From the entries that follow, copy exactly the lines beginning at the line holding "let f0 := p.f0w" and continuing through the line holding "rising edges, with".

===== MATERIAL PROVIDED

/-- Step 1 of R255 for the oldest waiting set: backlog, the group request, the configuration of page 0x069 (R295), and what the
lanes latch. -/
def State.preBegin (s : State) : State :=
  match s.pre.waiting with
  | [] => { s with pre := { s.pre with latch := none } }
  | set :: rest =>
    let backlog := decide (2 ≤ rest.length)
    let s := (s.putBit R.PRE_STAT 4 backlog).putBit R.PRE_STAT 5
      (backlog && decide ((s.fld R.PRE_CTRL 14 8 : Nat) < set.freq))
    let s := if backlog then (s.incSat R.PRE_BACKCNT).raise 0x068 2 else s
    let req := s.grpNext
    let chg := match req with | some g => g != s.preGroup | none => false
    let s := { s with pre := { s.pre with grpReq := s.pre.grpReq.filter (fun q => decide (s.ticks < q.2.1)), cfg := [] } }.outDrop
    let s := if chg then ((s.putFld R.PRE_STAT 3 2 (req.getD 0)).incWrap R.PRE_GRPCNT).raise 0x068 0 else s
    let l : PreLatch := { flags := s.engFlags set chg, tmr := (List.range 32).map (fun r => s.rd (R.PRE_TMR r)) }
    { s with pre := { s.pre with latch := some l } }

/-- A set arrives on the sample bus and its tick begins when none is in process; a fifth waiting set puts the engine in
FAULT (R255, R257). -/
def State.preAccept (s : State) (t : SampleSet) : State :=
  if s.engine ≠ engRun then s.brkFeed { t with due := s.ticks }
  else if s.pre.stopping then { s with pre := { s.pre with waiting := s.pre.waiting ++ [{ t with due := s.ticks }] } }
  else if 5 ≤ s.pre.waiting.length then s.preFault
  else
    let idle := s.pre.waiting.isEmpty
    let s := { s with pre := { s.pre with waiting := s.pre.waiting ++ [{ t with due := s.ticks }] } }
    if idle then s.preBegin else s

/-! ### The wear of breakers (R284) -/

/-- BREAKER_CURRENT_LOW: the largest of the three integrals goes to WEAR, WLAST and LIFE (R284). -/
def execBreakerCurrentLow (dt : Nat) (b : Fin 8) (s : State) : Host.Outcome State Fault Refusal :=
  onMain dt s fun s =>
    let x := s.brk b.val
    if !s.brkOn b.val || !x.run || !x.low then s
    else
      let w := (openInt 4 (x.sums.foldl (fun a v => if a < v then v else a) 0)).toNat
      let old := s.rd64 (R.PRE_WEAR b.val)
      let new := satAdd (2 ^ 64 - 1) old w
      let alm := s.outReg (R.PRE_BRKWALM b.val)
      let above (n : Nat) : Bool := b32.finite alm && decide (b32.rat alm < (n : Nat))
      let s := s.setBrk b.val { x with run := false, sums := [0, 0, 0], sat := false }
      let s := (s.wr64 (R.PRE_WEAR b.val) new).wr (R.PRE_WLAST b.val) (min w 0xFFFFFFFF)
      let s := if x.sat then s.putBit R.PRE_WSAT b.val true else s
      (s.lifeAdd 3 b.val w).raiseIf (above new && !above old) 0x06A 6

/-! ### Mantis lanes (R285) -/

def State.mlane (s : State) (l : Nat) : Nat := s.fld R.PRE_MLSTAT (4 * l + 3) (4 * l)
def State.setMlane (s : State) (l c : Nat) : State := s.putFld R.PRE_MLSTAT (4 * l + 3) (4 * l) c

/-- The active lanes. -/
def State.mactive (s : State) : List Nat := (List.range 3).filter (fun l => s.mlane l == 1)

/-- What the active lanes hold. -/
def State.mheld (s : State) : MLane := tabGet {} s.pre.lanes (s.mactive.headD 0)

/-- Put what lanes hold. -/
def State.mhold (s : State) (ls : List Nat) (x : MLane) : State :=
  forL ls (fun l t => { t with pre := { t.pre with lanes := tabSet {} t.pre.lanes l x } }) s

/-- Resynchronisations of a lane started in the last 3,600 s. -/
def State.mrecent (s : State) (l : Nat) : List Nat :=
  (tabGet [] s.pre.resyncs l).filter (fun t => decide (s.moduleTime < t + 14400000000000))

/-- Show MLRCNT. -/
def State.mcount (s : State) : State :=
  forN 3 (fun l t => t.putFld R.PRE_MLRCNT (4 * l + 3) (4 * l) (min 15 (t.mrecent l).length)) s

/-- A lane differs from two others: the majority takes effect, the lane is reported (R11), and it is resynchronised or
fenced. -/
def State.mminority (s : State) (l kind : Nat) : State :=
  let s := (s.incSatF R.PRE_MLMIS (8 * l + 7) (8 * l)).wr R.PRE_MLLAST (kind * 16 + l)
  let s := (s.raise 0x074 0).replicaErr 0x074
  if 3 ≤ (s.mrecent l).length ∨ !s.bit R.PRE_CTRL 16 then s.setMlane l 4 else s.setMlane l 2

/-- The verdict of a tick: true when the engine goes on. -/
def State.mvote (s : State) (v : MantisVote) : State × Bool :=
  let act := s.mactive
  match v with
  | .agree => (s, true)
  | .nomaj => (s.wr R.PRE_MLLAST 0x33, false)
  | .output l => if !act.contains l.val then (s, true)
    else if act.length = 3 then (s.mminority l.val 1, true) else (s.wr R.PRE_MLLAST 0x13, false)
  | .digest l => if !act.contains l.val then (s, true)
    else if act.length = 3 then (s.mminority l.val 2, true) else (s.wr R.PRE_MLLAST 0x23, false)

/-- After END: a MINORITY lane starts its resynchronisation, and one that runs copies 1 KiB; it rejoins after 34
ticks. -/
def State.mresync (s : State) : State :=
  (forN 3 (fun l t =>
    if t.mlane l = 2 then
      { t with pre := { t.pre with
          resyncs := tabSet [] t.pre.resyncs l (t.moduleTime :: t.mrecent l), left := tabSet 0 t.pre.left l 33 } }.setMlane
        l 3
    else if t.mlane l = 3 then
      let n := tabGet 0 t.pre.left l
      if n = 0 then (t.mhold [l] t.mheld).setMlane l 1 else { t with pre := { t.pre with left := tabSet 0 t.pre.left l (n - 1) } }
    else t) s).mcount

/-! ### What a tick gives (R255) -/

/-- Publish the element registers of a tick (R297, R298). -/
def State.publishEl (s : State) (r : Run) : State :=
  forL r.out.reverse (fun x t =>
    let e := x.1
    let p := tabGet {} r.lane.el e
    let w := e / 32
    let was0 := t.bit (R.PRE_ESTAT w (e % 32)) 0
    let f0 := p.f0w
    let f1 := p.f1w
    let st := b2n f0 + 2 * b2n f1 + 4 * b2n p.f2 + 8 * b2n p.blocked + p.sub * 16 + x.2.1 * 256 + p.shot * 65536
    let t := (t.wr (R.PRE_ESTAT w (e % 32)) st).wr (R.PRE_EVAL w (e % 32)) x.2.2.1
    let t := (t.wr (R.PRE_EVAL2 w (e % 32)) x.2.2.2).wr (R.PRE_ETIME w (e % 32)) (openB32 (b64.rat p.time))
    let t := if f0 && !was0 then t.incWrap (R.PRE_ECNT w (e % 32)) else t
    ((t.putBit (R.PRE_EF1W w) (e % 32) f1).putBit (R.PRE_EF0W w) (e % 32) f0).putBit (R.PRE_EBLKW w) (e % 32)
      p.blocked) s

/-- What a tick's requests do at issue (R255 step 2, R285): program events, lines to DRC, the demand, and its rising edges, with
`tmr` the latched matrix.  An edge while a pulse of the output runs, or while it is not enabled, starts nothing (R280). -/
def State.issue (s : State) (r : Run) (tmr : List Nat) (set : SampleSet) : State :=
  let s := forN 8 (fun b t => if nb r.ev (8 + b) then t.raise 0x06B (8 + b) else t) s
  let s := { s with pre := { s.pre with demand := r.demand } }
  let s := if r.rec_ = 0 then s
    else { s with pre := { s.pre with rec_ := s.pre.rec_ ||| r.rec_, recTick := s.ticks } }
  forN 12 (fun n t =>
    if !nb r.rise n || !t.outOn n || (t.preOut n).act then t
    else
      let rows := forL (tmr.zip (List.range 32)) (fun x m => nputb m x.2 (nb (tmRow r.lane.flags x.1) n)) 0
      { t with pre := { t.pre with
          out := tabMod {} t.pre.out n (fun o => { o with edge := some (rows, set.inst, set.num) }) } }) s

/-- Publish the results of a tick (R255 step 3): the active lanes' signals, flags and elements, and the events of elements. -/
def State.publish (s : State) (r : Run) : State :=
  let s := forN 256 (fun i t =>
    let v := tabGet (0, 0) r.lane.sig i
    (t.wr (R.PRE_SVAL (i / 64) (i % 64)) v.1).wr (R.PRE_SQUAL (i / 64) (i % 64)) v.2) s
  let s := forN 8 (fun w t => t.wr (R.PRE_FLAGW w) (r.lane.flags / 2 ^ (32 * w))) s
  let s := s.publishEl r
  let s := forN 8 (fun b t => if nb r.ev b then t.raise 0x06B b else t) s
  let s := s.mhold s.mactive r.lane
  { s with pre := { s.pre with endInst := s.moduleTime } }

/-- What the page shows of PRE for CYC (R287): data, quality and stamp of an item. -/
def State.preSrc (s : State) (e : MapEnt) : List Nat × Nat × Nat :=
  let eng := s.engine
  let q := qual (eng == engRun) false false (eng == engFault)
  let tp := s.pre.endInst
  if e.item = 0 then
    ((List.range 64).map (fun i =>
      let nib (k : Nat) := s.rd (R.PRE_ESTAT (k / 32) (k % 32)) % 16
      nib (2 * i) + 16 * nib (2 * i + 1)), q, tp)
  else if e.item = 1 then (bytesOf 4 (s.rd R.PRE_OUTSTAT) ++ bytesOf 4 (s.rd R.PRE_STAT), q, tp)
  else if e.item = 2 then ((List.range 8).flatMap (fun w => bytesOf 4 (s.rd (R.PRE_FLAGW w))), q, tp)
  else
    let k := e.item - 0x100
    let z := s.rd (R.PRE_SQUAL (k / 64) (k % 64))
    (bytesOf 4 (s.rd (R.PRE_SVAL (k / 64) (k % 64))),
      qual (eng == engRun && nb z 0) (nb z 1) (nb z 4) (eng == engFault || nb z 2), tp)

/-! ### Trip and close pulses (R280, R281) -/

/-- A pulse starts: counted, raised and recorded (R280). -/
def State.pulseStart (s : State) (n rows inst num : Nat) (test : Bool) : State :=
  let o := s.preOut n
  let s := s.setPreOut n { o with act := true, start := s.ticks, test := test, edge := none }
  let trip := decide (n < 8)
  let k := if trip then n else n - 8
  let s := if trip then (s.incSat (R.PRE_TRIPCNT k)).raise 0x06A 0 else (s.incSat (R.PRE_CLOSECNT k)).raise 0x06A 1
  let s := s.lifeAdd 2 ((if trip then 0x200 else 0x280) + k) 1
  let s := s.enter 0x0B 0 (if trip then 1 else 2) 3 (s.hwOrigin 0x068) inst [k, rows, num % 2 ^ 32, num / 2 ^ 32]
  s.outStat

/-- A pulse ends. -/
def State.pulseEnd (s : State) (n : Nat) : State :=
  (s.setPreOut n { s.preOut n with act := false, test := false, ended := s.ticks + 1 }).outStat

/-- A close pulse ends before its time; what its peak was is open. -/
def State.closeCut (s : State) (c : Nat) : State :=
  if (s.preOut c).act then ((s.pulseEnd c).draw 16).2.wr (R.PRE_CPEAK (c - 8)) ((s.pulseEnd c).draw 16).1 else s

/-- A trip pulse starts: the interruption of its breaker is measured from its first pulse on, and a running close pulse of the
breaker ends at once (R281, R284). -/
def State.tripGo (s : State) (n rows inst num : Nat) (test : Bool) : State :=
  forL (s.tripBrks n) (fun b t =>
    let x := t.brk b
    let t := if x.run then t else t.setBrk b { x with run := true, sums := [0, 0, 0], sat := false }
    if nb (t.outReg (R.PRE_BRKCFG b)) 6 then t.closeCut (8 + nf (t.outReg (R.PRE_BRKCFG b)) 5 4) else t)
    (s.pulseStart n rows inst num test)

/-- Start the pulse of a trip output whose edge waits: 20 ms after the end of the last one at the earliest (R280). -/
def State.tripStart (s : State) (n : Nat) : State :=
  let o := s.preOut n
  match o.edge with
  | none => s
  | some (rows, inst, num) =>
    if s.engine ≠ engRun ∨ !s.outOn n ∨ o.act then s
    else if o.ended ≠ 0 ∧ s.ticks + 1 < o.ended + 2000000 then s
    else s.tripGo n rows inst num false

/-- TRIP_PULSE_START: a rising demand starts a pulse, 20 ms after the last one at the earliest; a running close pulse
of the breaker ends at once. -/
def execTripPulseStart (dt : Nat) (n : Fin 8) (s : State) : Host.Outcome State Fault Refusal :=
  onMain dt s fun s => s.tripStart n.val

/-- TRIP_PULSE_END: at 200 ms, or at TMIN or later with the demand gone or the breaker current-low for 20 ms. -/
def execTripPulseEnd (dt : Nat) (n : Fin 8) (peak : BitVec 16) (s : State) : Host.Outcome State Fault Refusal :=
  onMain dt s fun s =>
    let o := s.preOut n.val
    let age := s.ticks - o.start
    let late := decide (20000000 ≤ age)
    let min_ := decide (s.pulseTicks n.val ≤ age)
    let low := (s.tripBrks n.val).any (fun b => (s.brk b).low && decide ((s.brk b).lowTick + 2000000 ≤ s.ticks))
    if !o.act then s
    else if o.test then (if min_ then (s.pulseEnd n.val).wr (R.PRE_TPEAK n.val) peak.toNat else s)
    else if late then
      (((s.pulseEnd n.val).wr (R.PRE_TPEAK n.val) peak.toNat).putBit R.PRE_TLIM n.val true).raise 0x06A 5
    else if min_ && (!nb s.pre.demand n.val || low) then (s.pulseEnd n.val).wr (R.PRE_TPEAK n.val) peak.toNat
    else s

/-- Start the pulse of a close output whose edge waits, unless the breaker's trip output is demanded or conducting (R281). -/
def State.closeStart (s : State) (n : Nat) : State :=
  let k := 8 + n
  let o := s.preOut k
  match o.edge with
  | none => s
  | some (rows, inst, num) =>
    if s.engine ≠ engRun ∨ !s.outOn k ∨ o.act then s
    else if (s.closeBrks n).any (fun b => nb s.pre.demand (s.brkTrip b) || (s.preOut (s.brkTrip b)).act) then
      (s.setPreOut k { o with edge := none }).incSat R.PRE_CLINTLK
    else s.pulseStart k rows inst num false

/-- The pulses whose edges wait start, trips first (R281). -/
def State.pulsesStart (s : State) : State := forN 4 (fun n t => t.closeStart n) (forN 8 (fun n t => t.tripStart n) s)
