/-- A partition reset of the owner: a copy in progress completes, the other slots are discarded (R311).  The frame index
goes on, since it counts from module start. -/
def State.drcReset (s : State) : State :=
  let keep := s.drc.slots.filter (fun e => e.2.st == 3)
  let s := { s with drc := { s.drc with
    slots := keep, trig := [], now := [], cutBy := none, reopen := false, gap := false, failed := none
    exp := none } }
  ((s.putFld R.DRC_STAT 8 4 keep.length).putBit R.DRC_STAT 9 s.drc.copying.isSome |>.wr64 R.DRC_FRW s.drc.frames).arcShow

/-- A module start: the ring is empty, the archive directory is rebuilt from the headers, and numbering goes on above the
numbering block and the archive (R307, R311). -/
def State.drcBoot (s : State) : State :=
  let arc := s.drc.arc.filterMap (fun e => e.2.reread.map (fun a => (e.1, a)))
  let used := s.drc.nums.filterMap (fun e => numSlot e.2) ++ arc.map (fun e => e.2.d.num)
  { s with drc := { next := (used.foldl max 0 + 1) % 2 ^ 32, nums := s.drc.nums, arc := arc } }.arcShow

/-- The registers of page 0x082 that DSEL and ASEL select. -/
def State.drcView (s : State) (x : Nat) : Option Nat :=
  let d := s.slot (s.fld R.DRC_DSEL 3 0)
  let a := tabFind s.drc.arc (s.rd R.DRC_ASEL)
  if x = R.DRC_DNUM then some d.num
  else if x = R.DRC_DINFO then some d.info
  else if x = R.DRC_DFIRST then some (d.first % 2 ^ 32)
  else if x = R.DRC_DFIRST + 4 then some (d.first / 2 ^ 32)
  else if x = R.DRC_DPRE then some (d.trig - d.first)
  else if x = R.DRC_DPOST then some (if d.st = 0 then 0 else d.last + 1 - d.trig)
  else if x = R.DRC_DTIME then some (d.time % 2 ^ 32)
  else if x = R.DRC_DTIME + 4 then some (d.time / 2 ^ 32)
  else if x = R.DRC_AINFO then some (match a with
    | some r => 1 + b2n r.protect * 2 + r.d.info / 256 * 256
    | none => 0)
  else if x = R.DRC_ASIZE then some (match a with
    | some r => r.d.size
    | none => 0)
  else none

end Sys2Proof.Machine
end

==========

■ TASK RESPONSE ■
    let f0 := p.f0w
    let f1 := p.f1w
    let st := b2n f0 + 2 * b2n f1 + 4 * b2n p.f2 + 8 * b2n p.blocked + p.sub * 16 + x.2.1 * 256 + p.shot * 65536
    let t := (t.wr (R.PRE_ESTAT w (e % 32)) st).wr (R.PRE_EVAL w (e % 32)) x.2.2.1
    let t := (t.wr (R.PRE_EVAL2 w (e % 32)) x.2.2.2).wr (R.PRE_ETIME w (e % 32)) (openB32 (b64.rat p.time))
    let t := if f0 && !was0 then t.incWrap (R.PRE_ECNT w (e % 32)) else t
    ((t.putBit (R.PRE_EF1W w) (e % 32) f1).putBit (R.PRE_EF0W w) (e % 32) f0).putBit (R.PRE_EBLKW w) (e % 32)
      p.blocked) s

/-- What a tick's requests do at issue (R255 step 2, R285): program events, lines to DRC, the demand, and its rising edges, with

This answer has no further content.